Task directions: Collect from the data below each line with "execFqSlotUnregister".

Records for the exercise:
• • • •

-- ==== Sys2Proof/Laws/KeepsLayers.lean ====
section
/-!
SUPPORT. The relation `Keeps` for the operations of Machine/Layers.lean, Machine/Colour.lean, Machine/Ingest.lean, Machine/SetPoints.lean, Machine/Planes.lean.
-/

namespace Sys2Proof.Machine

theorem State.retire_keeps {ρ : State} {s : State} {q : Nat} {r : Retired} (hk : Keeps ρ s) : Keeps ρ (State.retire s q r) := by
  unfold State.retire
  repeat' first
    | with_reducible assumption
    | with_reducible refine KeepsR.next ?_
    | fail_if_no_progress with_reducible refine Keeps.mkK ?_
    | with_reducible refine State.setFqueue_keeps ?_
    | with_reducible refine State.raise2_keeps ?_
    | with_reducible refine Keeps.doAll ?_ (fun _ _ _ => ?_)
    | with_reducible refine Keeps.doIf ?_ (fun _ _ => ?_)
    | with_reducible refine Keeps.foldl ?_ (fun _ _ _ => ?_)
    | with_reducible refine Keeps.foldlFst ?_ (fun _ _ _ => ?_)
    | with_reducible refine Keeps.foldlSnd ?_ (fun _ _ _ => ?_)
    | with_reducible refine KeepsR.host ?_ (fun _ _ => ?_)
    | (lift_lets; intro x; clear_value x)
    | with_reducible refine Keeps.ofSnd (by assumption) ?_
    | with_reducible refine Keeps.ofFst (by assumption) ?_
    | split

theorem State.fqResult_keeps {ρ : State} {s : State} {q : Nat} {code : Nat} (hk : Keeps ρ s) : Keeps ρ (State.fqResult s q code) := by
  unfold State.fqResult
  repeat' first
    | with_reducible assumption
    | with_reducible refine KeepsR.next ?_
    | fail_if_no_progress with_reducible refine Keeps.mkK ?_
    | with_reducible refine State.modFqueue_keeps ?_

theorem State.fqSubmit_keeps {ρ : State} {s : State} {q : Nat} {v : Word} (hk : Keeps ρ s) : Keeps ρ (State.fqSubmit s q v) := by
  unfold State.fqSubmit
  repeat' first
    | with_reducible assumption
    | with_reducible refine KeepsR.next ?_
    | fail_if_no_progress with_reducible refine Keeps.mkK ?_
    | with_reducible refine State.setFqueue_keeps ?_
    | with_reducible refine State.raise2_keeps ?_
    | with_reducible refine State.fqResult_keeps ?_
    | with_reducible refine Keeps.doAll ?_ (fun _ _ _ => ?_)
    | with_reducible refine Keeps.doIf ?_ (fun _ _ => ?_)
    | with_reducible refine Keeps.foldl ?_ (fun _ _ _ => ?_)
    | with_reducible refine Keeps.foldlFst ?_ (fun _ _ _ => ?_)
    | with_reducible refine Keeps.foldlSnd ?_ (fun _ _ _ => ?_)
    | with_reducible refine KeepsR.host ?_ (fun _ _ => ?_)
    | (lift_lets; intro x; clear_value x)
    | with_reducible refine Keeps.ofSnd (by assumption) ?_
    | with_reducible refine Keeps.ofFst (by assumption) ?_
    | split
    | dsimp only

theorem execFqSubmit_keeps {ρ : State} {i : Iface} {q : Fin 16} {v : Word} {s : State} (hk : Keeps ρ s) : KeepsR ρ (execFqSubmit i q v s) := by
  unfold execFqSubmit
  repeat' first
    | with_reducible assumption
    | with_reducible refine KeepsR.next ?_
    | fail_if_no_progress with_reducible refine Keeps.mkK ?_
    | with_reducible refine State.fqSubmit_keeps ?_
    | with_reducible refine Keeps.doAll ?_ (fun _ _ _ => ?_)
    | with_reducible refine Keeps.doIf ?_ (fun _ _ => ?_)
    | with_reducible refine Keeps.foldl ?_ (fun _ _ _ => ?_)
    | with_reducible refine Keeps.foldlFst ?_ (fun _ _ _ => ?_)
    | with_reducible refine Keeps.foldlSnd ?_ (fun _ _ _ => ?_)
    | with_reducible refine KeepsR.host ?_ (fun _ _ => ?_)

theorem State.fqUnregister_keeps {ρ : State} {s : State} {q : Nat} {n : Nat} (hk : Keeps ρ s) : Keeps ρ (State.fqUnregister s q n) := by
  unfold State.fqUnregister
  repeat' first
    | with_reducible assumption
    | with_reducible refine KeepsR.next ?_
    | fail_if_no_progress with_reducible refine Keeps.mkK ?_
    | with_reducible refine State.setFqueue_keeps ?_
    | with_reducible refine State.retire_keeps ?_
    | with_reducible refine Keeps.doAll ?_ (fun _ _ _ => ?_)
    | with_reducible refine Keeps.doIf ?_ (fun _ _ => ?_)
    | with_reducible refine Keeps.foldl ?_ (fun _ _ _ => ?_)
    | with_reducible refine Keeps.foldlFst ?_ (fun _ _ _ => ?_)
    | with_reducible refine Keeps.foldlSnd ?_ (fun _ _ _ => ?_)
    | with_reducible refine KeepsR.host ?_ (fun _ _ => ?_)
    | (lift_lets; intro x; clear_value x)
    | with_reducible refine Keeps.ofSnd (by assumption) ?_
    | with_reducible refine Keeps.ofFst (by assumption) ?_
    | split
    | dsimp only

theorem State.fqWriteHi_keeps {ρ : State} {s : State} {q : Nat} {n : Nat} {v : Word} (hk : Keeps ρ s) : Keeps ρ (State.fqWriteHi s q n v) := by
  unfold State.fqWriteHi
  repeat' first
    | with_reducible assumption
    | with_reducible refine KeepsR.next ?_
    | fail_if_no_progress with_reducible refine Keeps.mkK ?_
    | with_reducible refine State.setFqueue_keeps ?_
    | with_reducible refine State.fqResult_keeps ?_
    | with_reducible refine State.fqUnregister_keeps ?_
    | with_reducible refine Keeps.doAll ?_ (fun _ _ _ => ?_)
    | with_reducible refine Keeps.doIf ?_ (fun _ _ => ?_)
    | with_reducible refine Keeps.foldl ?_ (fun _ _ _ => ?_)
    | with_reducible refine Keeps.foldlFst ?_ (fun _ _ _ => ?_)
    | with_reducible refine Keeps.foldlSnd ?_ (fun _ _ _ => ?_)
    | with_reducible refine KeepsR.host ?_ (fun _ _ => ?_)
    | (lift_lets; intro x; clear_value x)
    | with_reducible refine Keeps.ofSnd (by assumption) ?_
    | with_reducible refine Keeps.ofFst (by assumption) ?_
    | split

theorem State.fqWritePlain_keeps {ρ : State} {s : State} {q : Nat} {n : Nat} {g : FqSlot → FqSlot} (hk : Keeps ρ s) : Keeps ρ (State.fqWritePlain s q n g) := by
  unfold State.fqWritePlain
  repeat' first
    | with_reducible assumption
    | with_reducible refine KeepsR.next ?_
    | fail_if_no_progress with_reducible refine Keeps.mkK ?_
    | with_reducible refine State.setFqueue_keeps ?_
    | with_reducible refine State.fqResult_keeps ?_
    | with_reducible refine Keeps.doAll ?_ (fun _ _ _ => ?_)
    | with_reducible refine Keeps.doIf ?_ (fun _ _ => ?_)
    | with_reducible refine Keeps.foldl ?_ (fun _ _ _ => ?_)
    | with_reducible refine Keeps.foldlFst ?_ (fun _ _ _ => ?_)
    | with_reducible refine Keeps.foldlSnd ?_ (fun _ _ _ => ?_)
    | with_reducible refine KeepsR.host ?_ (fun _ _ => ?_)
    | (lift_lets; intro x; clear_value x)
    | with_reducible refine Keeps.ofSnd (by assumption) ?_
    | with_reducible refine Keeps.ofFst (by assumption) ?_
    | split

theorem State.fqWrite_keeps {ρ : State} {s : State} {q : Nat} {n : Nat} {r : SlotReg} {v : Word} (hk : Keeps ρ s) : Keeps ρ (State.fqWrite s q n r v) := by
  unfold State.fqWrite
  repeat' first
    | with_reducible assumption
    | with_reducible refine KeepsR.next ?_
    | fail_if_no_progress with_reducible refine Keeps.mkK ?_
    | with_reducible refine State.fqWriteHi_keeps ?_
    | with_reducible refine State.fqWritePlain_keeps ?_
    | with_reducible refine Keeps.doAll ?_ (fun _ _ _ => ?_)
    | with_reducible refine Keeps.doIf ?_ (fun _ _ => ?_)
    | with_reducible refine Keeps.foldl ?_ (fun _ _ _ => ?_)
    | with_reducible refine Keeps.foldlFst ?_ (fun _ _ _ => ?_)
    | with_reducible refine Keeps.foldlSnd ?_ (fun _ _ _ => ?_)
    | with_reducible refine KeepsR.host ?_ (fun _ _ => ?_)
    | with_reducible refine Keeps.ofSnd (by assumption) ?_
    | with_reducible refine Keeps.ofFst (by assumption) ?_
    | split

theorem execFqSlotWrite_keeps {ρ : State} {i : Iface} {q : Fin 16} {slot : Fin 8} {reg : SlotReg} {v : Word} {s : State} (hk : Keeps ρ s) : KeepsR ρ (execFqSlotWrite i q slot reg v s) := by
  unfold execFqSlotWrite
  repeat' first
    | with_reducible assumption
    | with_reducible refine KeepsR.next ?_
    | fail_if_no_progress with_reducible refine Keeps.mkK ?_
    | with_reducible refine State.fqWrite_keeps ?_
    | with_reducible refine Keeps.doAll ?_ (fun _ _ _ => ?_)
    | with_reducible refine Keeps.doIf ?_ (fun _ _ => ?_)
    | with_reducible refine Keeps.foldl ?_ (fun _ _ _ => ?_)
    | with_reducible refine Keeps.foldlFst ?_ (fun _ _ _ => ?_)
    | with_reducible refine Keeps.foldlSnd ?_ (fun _ _ _ => ?_)
    | with_reducible refine KeepsR.host ?_ (fun _ _ => ?_)

theorem execFqSlotRegister_keeps {ρ : State} {i : Iface} {q : Fin 16} {slot : Fin 8} {v : Word} {s : State} (hk : Keeps ρ s) : KeepsR ρ (execFqSlotRegister i q slot v s) := by
  unfold execFqSlotRegister
  repeat' first
    | with_reducible assumption
    | with_reducible refine KeepsR.next ?_
    | fail_if_no_progress with_reducible refine Keeps.mkK ?_
    | with_reducible refine State.fqWriteHi_keeps ?_
    | with_reducible refine Keeps.doAll ?_ (fun _ _ _ => ?_)
    | with_reducible refine Keeps.doIf ?_ (fun _ _ => ?_)
    | with_reducible refine Keeps.foldl ?_ (fun _ _ _ => ?_)
    | with_reducible refine Keeps.foldlFst ?_ (fun _ _ _ => ?_)
    | with_reducible refine Keeps.foldlSnd ?_ (fun _ _ _ => ?_)
    | with_reducible refine KeepsR.host ?_ (fun _ _ => ?_)

theorem execFqSlotUnregister_keeps {ρ : State} {i : Iface} {q : Fin 16} {slot : Fin 8} {v : Word} {s : State} (hk : Keeps ρ s) : KeepsR ρ (execFqSlotUnregister i q slot v s) := by
  unfold execFqSlotUnregister
  repeat' first
    | with_reducible assumption
    | with_reducible refine KeepsR.next ?_
    | fail_if_no_progress with_reducible refine Keeps.mkK ?_
    | with_reducible refine State.fqWriteHi_keeps ?_
    | with_reducible refine Keeps.doAll ?_ (fun _ _ _ => ?_)
    | with_reducible refine Keeps.doIf ?_ (fun _ _ => ?_)
    | with_reducible refine Keeps.foldl ?_ (fun _ _ _ => ?_)
    | with_reducible refine Keeps.foldlFst ?_ (fun _ _ _ => ?_)
    | with_reducible refine Keeps.foldlSnd ?_ (fun _ _ _ => ?_)
    | with_reducible refine KeepsR.host ?_ (fun _ _ => ?_)

theorem State.fqPop_keeps {ρ : State} {s : State} {q : Nat} (hk : Keeps ρ s) : Keeps ρ (State.fqPop s q).2 := by
  unfold State.fqPop
  repeat' first
    | with_reducible assumption
    | with_reducible refine KeepsR.next ?_
    | fail_if_no_progress with_reducible refine Keeps.mkK ?_
    | with_reducible refine State.setFqueue_keeps ?_
    | with_reducible refine State.retire_keeps ?_
    | with_reducible refine Keeps.doAll ?_ (fun _ _ _ => ?_)
    | with_reducible refine Keeps.doIf ?_ (fun _ _ => ?_)
    | with_reducible refine Keeps.foldl ?_ (fun _ _ _ => ?_)
    | with_reducible refine Keeps.foldlFst ?_ (fun _ _ _ => ?_)
    | with_reducible refine Keeps.foldlSnd ?_ (fun _ _ _ => ?_)
    | with_reducible refine KeepsR.host ?_ (fun _ _ => ?_)
    | (lift_lets; intro x; clear_value x)
    | with_reducible refine Keeps.ofSnd (by assumption) ?_
    | with_reducible refine Keeps.ofFst (by assumption) ?_
    | split
    | dsimp only

theorem State.respond_keeps {ρ : State} {s : State} {l : List Byte} (hk : Keeps ρ s) : Keeps ρ (State.respond s l) := by
  unfold State.respond
  repeat' first
    | with_reducible assumption
    | with_reducible refine KeepsR.next ?_
    | fail_if_no_progress with_reducible refine Keeps.mkK ?_

theorem execFqRetiredPop_keeps {ρ : State} {i : Iface} {q : Fin 16} {s : State} (hk : Keeps ρ s) : KeepsR ρ (execFqRetiredPop i q s) := by
  unfold execFqRetiredPop
  repeat' first
    | with_reducible assumption
    | with_reducible refine KeepsR.next ?_
    | fail_if_no_progress with_reducible refine Keeps.mkK ?_
    | with_reducible refine State.fqPop_keeps ?_
    | with_reducible refine State.respond_keeps ?_
    | with_reducible refine Keeps.doAll ?_ (fun _ _ _ => ?_)
    | with_reducible refine Keeps.doIf ?_ (fun _ _ => ?_)
    | with_reducible refine Keeps.foldl ?_ (fun _ _ _ => ?_)
    | with_reducible refine Keeps.foldlFst ?_ (fun _ _ _ => ?_)
    | with_reducible refine Keeps.foldlSnd ?_ (fun _ _ _ => ?_)
    | with_reducible refine KeepsR.host ?_ (fun _ _ => ?_)

theorem State.stillBreak_keeps {ρ : State} {s : State} {g : Nat} (hk : Keeps ρ s) : Keeps ρ (State.stillBreak s g) := by
  unfold State.stillBreak
  repeat' first
    | with_reducible assumption
    | with_reducible refine KeepsR.next ?_
    | fail_if_no_progress with_reducible refine Keeps.mkK ?_
    | with_reducible refine State.modGroup_keeps ?_

theorem State.fqBoundary_keeps {ρ : State} {s : State} {q : Nat} (hk : Keeps ρ s) : Keeps ρ (State.fqBoundary s q) := by
  unfold State.fqBoundary
  repeat' first
    | with_reducible assumption
    | with_reducible refine KeepsR.next ?_
    | fail_if_no_progress with_reducible refine Keeps.mkK ?_
    | with_reducible refine State.setFqueue_keeps ?_
    | with_reducible refine State.retire_keeps ?_
    | with_reducible refine State.stillBreak_keeps ?_
    | with_reducible refine Keeps.doAll ?_ (fun _ _ _ => ?_)
    | with_reducible refine Keeps.doIf ?_ (fun _ _ => ?_)
    | with_reducible refine Keeps.foldl ?_ (fun _ _ _ => ?_)
    | with_reducible refine Keeps.foldlFst ?_ (fun _ _ _ => ?_)
    | with_reducible refine Keeps.foldlSnd ?_ (fun _ _ _ => ?_)
    | with_reducible refine KeepsR.host ?_ (fun _ _ => ?_)
    | (lift_lets; intro x; clear_value x)
    | with_reducible refine Keeps.ofSnd (by assumption) ?_
    | with_reducible refine Keeps.ofFst (by assumption) ?_
    | split
    | dsimp only

theorem State.fetchCheck_keeps {ρ : State} {s : State} {q : Nat} {n : Nat} (hk : Keeps ρ s) : Keeps ρ (State.fetchCheck s q n) := by
  unfold State.fetchCheck
  repeat' first
    | with_reducible assumption
    | with_reducible refine KeepsR.next ?_
    | fail_if_no_progress with_reducible refine Keeps.mkK ?_
    | with_reducible refine State.setFqueue_keeps ?_
    | with_reducible refine State.count_keeps ?_
    | with_reducible refine State.raise2_keeps ?_
    | with_reducible refine State.retire_keeps ?_
    | with_reducible refine Keeps.doAll ?_ (fun _ _ _ => ?_)
    | with_reducible refine Keeps.doIf ?_ (fun _ _ => ?_)
    | with_reducible refine Keeps.foldl ?_ (fun _ _ _ => ?_)
    | with_reducible refine Keeps.foldlFst ?_ (fun _ _ _ => ?_)
    | with_reducible refine Keeps.foldlSnd ?_ (fun _ _ _ => ?_)
    | with_reducible refine KeepsR.host ?_ (fun _ _ => ?_)
    | (lift_lets; intro x; clear_value x)
    | with_reducible refine Keeps.ofSnd (by assumption) ?_
    | with_reducible refine Keeps.ofFst (by assumption) ?_
    | split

• • • •

Written solution:
theorem execFqSlotUnregister_keeps {ρ : State} {i : Iface} {q : Fin 16} {slot : Fin 8} {v : Word} {s : State} (hk : Keeps ρ s) : KeepsR ρ (execFqSlotUnregister i q slot v s) := by
  unfold execFqSlotUnregister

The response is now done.